/-- A request with the bus idle begins a deferral (R50). -/
theorem State.enqueue_begins {h : TxEntry} (hd : s.bsc.deferral = none) (hidle : s.bsc.busy = false)
    (hf : b'.flight = none) (hh : headOf b'.waiting = some h) :
    s.enqueue r
      = (s.deferring b' dropped
          (some { start := s.now, due := s.now + (h.req.cls * 31 + s.ownNumber) * 80 }), dropped) := by
  obtain ⟨hbsc, hnow, hstc⟩ := s.afterEnter_frame b' dropped
  have hd' : b'.deferral = none := (State.enqueue_deferral_kept he).trans hd
  have hbusy : b'.busy = false := by
    have hline := s.bsc.enter_busy r s.now
    rw [he] at hline
    exact hline.trans hidle
  have hown : (s.afterEnter b' dropped).ownNumber = s.ownNumber := congrArg Controller.number hstc
  have hspeak : (s.afterEnter b' dropped).speaking = true := by rw [State.speaking, hstc]; exact hs
  have hbegin := State.beginDeferral_shortenDeferral hspeak (by rw [hbsc, hbusy]) (by rw [hbsc, hd'])
    (by rw [hbsc, hf]) (by rw [hbsc, hh]) (headOf s.bsc.waiting)
  rw [hown, hnow] at hbegin
  rw [State.enqueue_eq hs he, hbegin]
  cases dropped <;> rfl

/-- With the bus busy, or an attempt in flight, none begins. -/
theorem State.enqueue_waits (hd : s.bsc.deferral = none) (h : s.bsc.busy = true ∨ b'.flight ≠ none) :
    s.enqueue r = (s.deferring b' dropped none, dropped) := by
  obtain ⟨hbsc, -, -⟩ := s.afterEnter_frame b' dropped
  have hd' : b'.deferral = none := (State.enqueue_deferral_kept he).trans hd
  have hbusy : b'.busy = s.bsc.busy := by
    have hline := s.bsc.enter_busy r s.now
    rwa [he] at hline
  have hkeeps : (s.afterEnter b' dropped).beginDeferral = s.afterEnter b' dropped := by
    refine State.beginDeferral_idle ?_
    rw [hbsc, hbusy]
    exact h.elim (fun h => .inr (.inl h)) fun h => .inr (.inr (.inr (.inl h)))
  rw [State.enqueue_eq hs he, hkeeps, State.shortenDeferral_none (by rw [hbsc, hd']), State.deferring_same hd']

end

end Enqueue

/-! ### Merging (R58) -/

theorem TxEntry.merge_frame (e : TxEntry) (r : Request) :
    (e.merge r).time = e.time ∧ (e.merge r).taken = e.taken ∧ (e.merge r).req = e.req.merge r := by
  unfold TxEntry.merge
  split <;> exact ⟨rfl, rfl, rfl⟩

/-- A change of kind between alert frames starts the failed attempts again. -/
theorem TxEntry.merge_failed_of_kind {e : TxEntry} {k k' : AlertKind} {a a' : Nat} (he : e.req = .alertFrame k a)
    (hk : k ≠ k') : (e.merge (.alertFrame k' a')).failed = 0 := by
  simp only [TxEntry.merge, he, if_neg hk]

theorem TxEntry.merge_failed_of_same {e : TxEntry} {r : Request}
    (h : ∀ k k' a a', e.req = .alertFrame k a → r = .alertFrame k' a' → k = k') : (e.merge r).failed = e.failed := by
  unfold TxEntry.merge
  split
  · next k a k' a' he => exact if_pos (h k k' a a' he rfl)
  · rfl

theorem Request.sameKey_iff_forms (x r : Request) :
    x.sameKey r = true
      ↔ (x = .hello ∧ r = .hello) ∨ (∃ v w, x = .tally v ∧ r = .tally w) ∨ (x = .shift ∧ r = .shift)
        ∨ (∃ k k' a, x = .alertFrame k a ∧ r = .alertFrame k' a) ∨ ∃ n, x = .query n ∧ r = .query n := by
  cases x <;> cases r <;> simp [Request.sameKey] <;> exact eq_comm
****************************************
> [TASK TO CARRY OUT]
From the line containing "theorem Request.sameKey_iff_forms (x" through the last line of the records above, reproduce every line exactly.

> [RESPONSE AREA]
theorem Request.sameKey_iff_forms (x r : Request) :
    x.sameKey r = true
      ↔ (x = .hello ∧ r = .hello) ∨ (∃ v w, x = .tally v ∧ r = .tally w) ∨ (x = .shift ∧ r = .shift)
        ∨ (∃ k k' a, x = .alertFrame k a ∧ r = .alertFrame k' a) ∨ ∃ n, x = .query n ∧ r = .query n := by
  cases x <;> cases r <;> simp [Request.sameKey] <;> exact eq_comm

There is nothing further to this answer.